En 1934 fue nombrada corresponsal especial del periódico francés Le Petit Parisién y se marchó a Manchuria, ocupada por aquel entonces por el ejército japonés. Allí conoció al periodista inglés Peter Fleming y, juntos, emprendieron un peligroso viaje que sería legendario. Regresaron a Europa partiendo de Pekín, atravesando el Turquestán chino -cerrado a los extranjeros y en guerra- remontando la cordillera del Karakorum hasta llegar a Cachemira y a la India. Fueron ocho meses de viaje, donde tuvieron que enfrentarse a todo tipo de penalidades. La dureza del clima, la extrema pobreza de la región, la dificultad para encontrar camellos y la amenaza constante de los bandoleros no consiguieron doblegar a Ella. A su regreso la intrépida escritora y fotógrafa escribió uno de sus libros más famosos De Pekín a Cachemira. Una mujer a través del Asia Central en 1935.
El siguiente viaje de Ella Maillart fue en 1939 y lo hizo en coche desde Ginebra a Kabul y Peshawar. Cuando llegó a la India acababa de estallar la Segunda Guerra Mundial y la infatigable viajera se asentó en una aldea al sur de Madras donde pasó cinco años entregada a la oración y viviendo de forma modesta. Fue inmensamente feliz, recorriendo el Tíbet y el Nepal, con la única compañía de su gato, y meditando con su gurú: «Explorando el no cartografiado territorio de mi propia mente», según sus propias palabras.

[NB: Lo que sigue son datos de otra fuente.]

-- ==== Sys2Proof/Laws/FrameResets.lean ====
section
/-! SUPPORT. What the operations of Machine/Resets.lean leave unchanged: one lemma per operation. -/

namespace Sys2Proof.Machine

set_option linter.all false

@[simp] theorem State.resetBlocks_frame (s : State) (planFault : Bool) :
    (s.resetBlocks planFault).store = s.store ∧ (s.resetBlocks planFault).active = s.active
      ∧ (s.resetBlocks planFault).staged = s.staged ∧ (s.resetBlocks planFault).array = s.array
      ∧ (s.resetBlocks planFault).saving = s.saving ∧ (s.resetBlocks planFault).clock = s.clock
      ∧ (s.resetBlocks planFault).resetAsserted = s.resetAsserted ∧ (s.resetBlocks planFault).powered = s.powered
      ∧ (s.resetBlocks planFault).pending = s.pending := by
  refine ⟨?_, ?_, ?_, ?_, ?_, ?_, ?_, ?_, ?_⟩ <;> (intros; simp only [State.resetBlocks] <;> (try rfl) <;> (try simp))

@[simp] theorem State.loadImage_frame (s : State) (img : Image) :
    (s.loadImage img).nodes = s.nodes ∧ (s.loadImage img).groups = s.groups
      ∧ (s.loadImage img).supervisorPort = s.supervisorPort ∧ (s.loadImage img).nodePorts = s.nodePorts
      ∧ (s.loadImage img).exchanges = s.exchanges ∧ (s.loadImage img).store = s.store ∧ (s.loadImage img).queue = s.queue
      ∧ (s.loadImage img).channels = s.channels ∧ (s.loadImage img).alerts = s.alerts ∧ (s.loadImage img).array = s.array
      ∧ (s.loadImage img).saving = s.saving ∧ (s.loadImage img).clock = s.clock
      ∧ (s.loadImage img).resetAsserted = s.resetAsserted ∧ (s.loadImage img).powered = s.powered
      ∧ (s.loadImage img).pending = s.pending ∧ (∀ x : NodeId, (s.loadImage img).node x = s.node x)
      ∧ (∀ k : GroupId, (s.loadImage img).group k = s.group k) ∧ (∀ d : ChanId, (s.loadImage img).chan d = s.chan d)
      ∧ (∀ x : NodeId, (s.loadImage img).exchange x = s.exchange x) ∧ (∀ l' : Link, (s.loadImage img).port l' = s.port l') := by
  refine ⟨?_, ?_, ?_, ?_, ?_, ?_, ?_, ?_, ?_, ?_, ?_, ?_, ?_, ?_, ?_, ?_, ?_, ?_, ?_, ?_⟩ <;> (intros; simp only [State.loadImage] <;> (try rfl) <;> (try simp))

@[simp] theorem State.dropForReset_frame (s : State) (keep : NodeId → Bool) (n : NodeId) :
    (s.dropForReset keep n).groups = s.groups ∧ (s.dropForReset keep n).supervisorPort = s.supervisorPort
      ∧ (s.dropForReset keep n).nodePorts = s.nodePorts ∧ (s.dropForReset keep n).exchanges = s.exchanges
      ∧ (s.dropForReset keep n).queue = s.queue ∧ (s.dropForReset keep n).channels = s.channels
      ∧ (s.dropForReset keep n).monitor = s.monitor ∧ (s.dropForReset keep n).alerts = s.alerts
      ∧ (s.dropForReset keep n).active = s.active ∧ (s.dropForReset keep n).staged = s.staged
      ∧ (s.dropForReset keep n).array = s.array ∧ (s.dropForReset keep n).saving = s.saving
      ∧ (s.dropForReset keep n).clock = s.clock ∧ (s.dropForReset keep n).resetAsserted = s.resetAsserted
      ∧ (s.dropForReset keep n).powered = s.powered ∧ (s.dropForReset keep n).pending = s.pending
      ∧ (∀ k : GroupId, (s.dropForReset keep n).group k = s.group k)
      ∧ (∀ d : ChanId, (s.dropForReset keep n).chan d = s.chan d)
      ∧ (∀ x : NodeId, (s.dropForReset keep n).exchange x = s.exchange x)
      ∧ (∀ l' : Link, (s.dropForReset keep n).port l' = s.port l') ∧ (s.dropForReset keep n).store.pool = s.store.pool
      ∧ (s.dropForReset keep n).store.gens = s.store.gens
      ∧ (∀ x : NodeId, ((s.dropForReset keep n).node x).state = (s.node x).state)
      ∧ (∀ x : NodeId, ((s.dropForReset keep n).node x).attempts = (s.node x).attempts)
      ∧ (∀ x : NodeId, ((s.dropForReset keep n).node x).channel = (s.node x).channel) := by
  refine ⟨?_, ?_, ?_, ?_, ?_, ?_, ?_, ?_, ?_, ?_, ?_, ?_, ?_, ?_, ?_, ?_, ?_, ?_, ?_, ?_, ?_, ?_, ?_, ?_, ?_⟩
  iterate 22 (intros; simp only [State.dropForReset]; (repeat' split) <;> simp_all)
  all_goals (intros; simp only [State.dropForReset]; (repeat' split) <;> simp_all [State.modNode, State.node_setNode] <;> (repeat' split) <;> simp_all)

@[simp] theorem State.foldDropForReset_frame (s : State) (keep : NodeId → Bool) (l : List NodeId) :
    (l.foldl (fun s n => s.dropForReset keep n) s).groups = s.groups
      ∧ (l.foldl (fun s n => s.dropForReset keep n) s).supervisorPort = s.supervisorPort
      ∧ (l.foldl (fun s n => s.dropForReset keep n) s).nodePorts = s.nodePorts
      ∧ (l.foldl (fun s n => s.dropForReset keep n) s).exchanges = s.exchanges
      ∧ (l.foldl (fun s n => s.dropForReset keep n) s).queue = s.queue
      ∧ (l.foldl (fun s n => s.dropForReset keep n) s).channels = s.channels
      ∧ (l.foldl (fun s n => s.dropForReset keep n) s).monitor = s.monitor
      ∧ (l.foldl (fun s n => s.dropForReset keep n) s).alerts = s.alerts
      ∧ (l.foldl (fun s n => s.dropForReset keep n) s).active = s.active
      ∧ (l.foldl (fun s n => s.dropForReset keep n) s).staged = s.staged
      ∧ (l.foldl (fun s n => s.dropForReset keep n) s).array = s.array
      ∧ (l.foldl (fun s n => s.dropForReset keep n) s).saving = s.saving
      ∧ (l.foldl (fun s n => s.dropForReset keep n) s).clock = s.clock
      ∧ (l.foldl (fun s n => s.dropForReset keep n) s).resetAsserted = s.resetAsserted
      ∧ (l.foldl (fun s n => s.dropForReset keep n) s).powered = s.powered
      ∧ (l.foldl (fun s n => s.dropForReset keep n) s).pending = s.pending
      ∧ (l.foldl (fun s n => s.dropForReset keep n) s).store.pool = s.store.pool
      ∧ (l.foldl (fun s n => s.dropForReset keep n) s).store.gens = s.store.gens :=
  ⟨foldl_keeps _ (fun s : State => s.groups) (by intros; simp) _ s,
    foldl_keeps _ (fun s : State => s.supervisorPort) (by intros; simp) _ s,
    foldl_keeps _ (fun s : State => s.nodePorts) (by intros; simp) _ s,
    foldl_keeps _ (fun s : State => s.exchanges) (by intros; simp) _ s,
    foldl_keeps _ (fun s : State => s.queue) (by intros; simp) _ s,
    foldl_keeps _ (fun s : State => s.channels) (by intros; simp) _ s,
    foldl_keeps _ (fun s : State => s.monitor) (by intros; simp) _ s,
    foldl_keeps _ (fun s : State => s.alerts) (by intros; simp) _ s,
    foldl_keeps _ (fun s : State => s.active) (by intros; simp) _ s,
    foldl_keeps _ (fun s : State => s.staged) (by intros; simp) _ s,
    foldl_keeps _ (fun s : State => s.array) (by intros; simp) _ s,
    foldl_keeps _ (fun s : State => s.saving) (by intros; simp) _ s,
    foldl_keeps _ (fun s : State => s.clock) (by intros; simp) _ s,
    foldl_keeps _ (fun s : State => s.resetAsserted) (by intros; simp) _ s,
    foldl_keeps _ (fun s : State => s.powered) (by intros; simp) _ s,
    foldl_keeps _ (fun s : State => s.pending) (by intros; simp) _ s,
    foldl_keeps _ (fun s : State => s.store.pool) (by intros; simp) _ s,
    foldl_keeps _ (fun s : State => s.store.gens) (by intros; simp) _ s⟩

@[simp] theorem State.storeReset_frame (s : State) (keep : NodeId → Bool) :
    (s.storeReset keep).groups = s.groups ∧ (s.storeReset keep).supervisorPort = s.supervisorPort
      ∧ (s.storeReset keep).nodePorts = s.nodePorts ∧ (s.storeReset keep).exchanges = s.exchanges
      ∧ (s.storeReset keep).queue = s.queue ∧ (s.storeReset keep).channels = s.channels
      ∧ (s.storeReset keep).monitor = s.monitor ∧ (s.storeReset keep).alerts = s.alerts
      ∧ (s.storeReset keep).active = s.active ∧ (s.storeReset keep).staged = s.staged
      ∧ (s.storeReset keep).array = s.array ∧ (s.storeReset keep).saving = s.saving ∧ (s.storeReset keep).clock = s.clock
      ∧ (s.storeReset keep).resetAsserted = s.resetAsserted ∧ (s.storeReset keep).powered = s.powered
      ∧ (s.storeReset keep).pending = s.pending ∧ (s.storeReset keep).store.pool = s.store.pool
      ∧ (s.storeReset keep).store.gens = s.store.gens := by
  refine ⟨?_, ?_, ?_, ?_, ?_, ?_, ?_, ?_, ?_, ?_, ?_, ?_, ?_, ?_, ?_, ?_, ?_, ?_⟩ <;> (intros; simp only [State.storeReset]; (repeat' split) <;> simp_all)

@[simp] theorem State.pinReset_frame (s : State) :
    s.pinReset.array = s.array ∧ s.pinReset.clock = s.clock ∧ s.pinReset.resetAsserted = s.resetAsserted
      ∧ s.pinReset.powered = s.powered ∧ s.pinReset.pending = s.pending := by
  unfold State.pinReset
  split
  simp

@[simp] theorem State.resyncTaken_frame (s : State) :
    s.resyncTaken.active = s.active ∧ s.resyncTaken.staged = s.staged ∧ s.resyncTaken.array = s.array
      ∧ s.resyncTaken.saving = s.saving ∧ s.resyncTaken.clock = s.clock ∧ s.resyncTaken.resetAsserted = s.resetAsserted
      ∧ s.resyncTaken.powered = s.powered ∧ s.resyncTaken.pending = s.pending := by
  unfold State.resyncTaken
  simp

end Sys2Proof.Machine
end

En 1939 en compañía de una amiga emprendió otro fascinante viaje a través de Turquía, Persia y Afganistán. Desde Suiza las dos mujeres viajaron solas a los lugares más agrestes de Asia. Unos años después de su aventura publicó La ruta cruel, otra muestra de su talento como escritora de viajes.
A partir de 1946 Ella Maillart se instaló definitivamente en Suiza, en la aldea de Chandolin, rodeada de los imponentes Alpes nevados. Cuando murió tenía noventa y tres años y no había perdido ni un ápice de su innata curiosidad.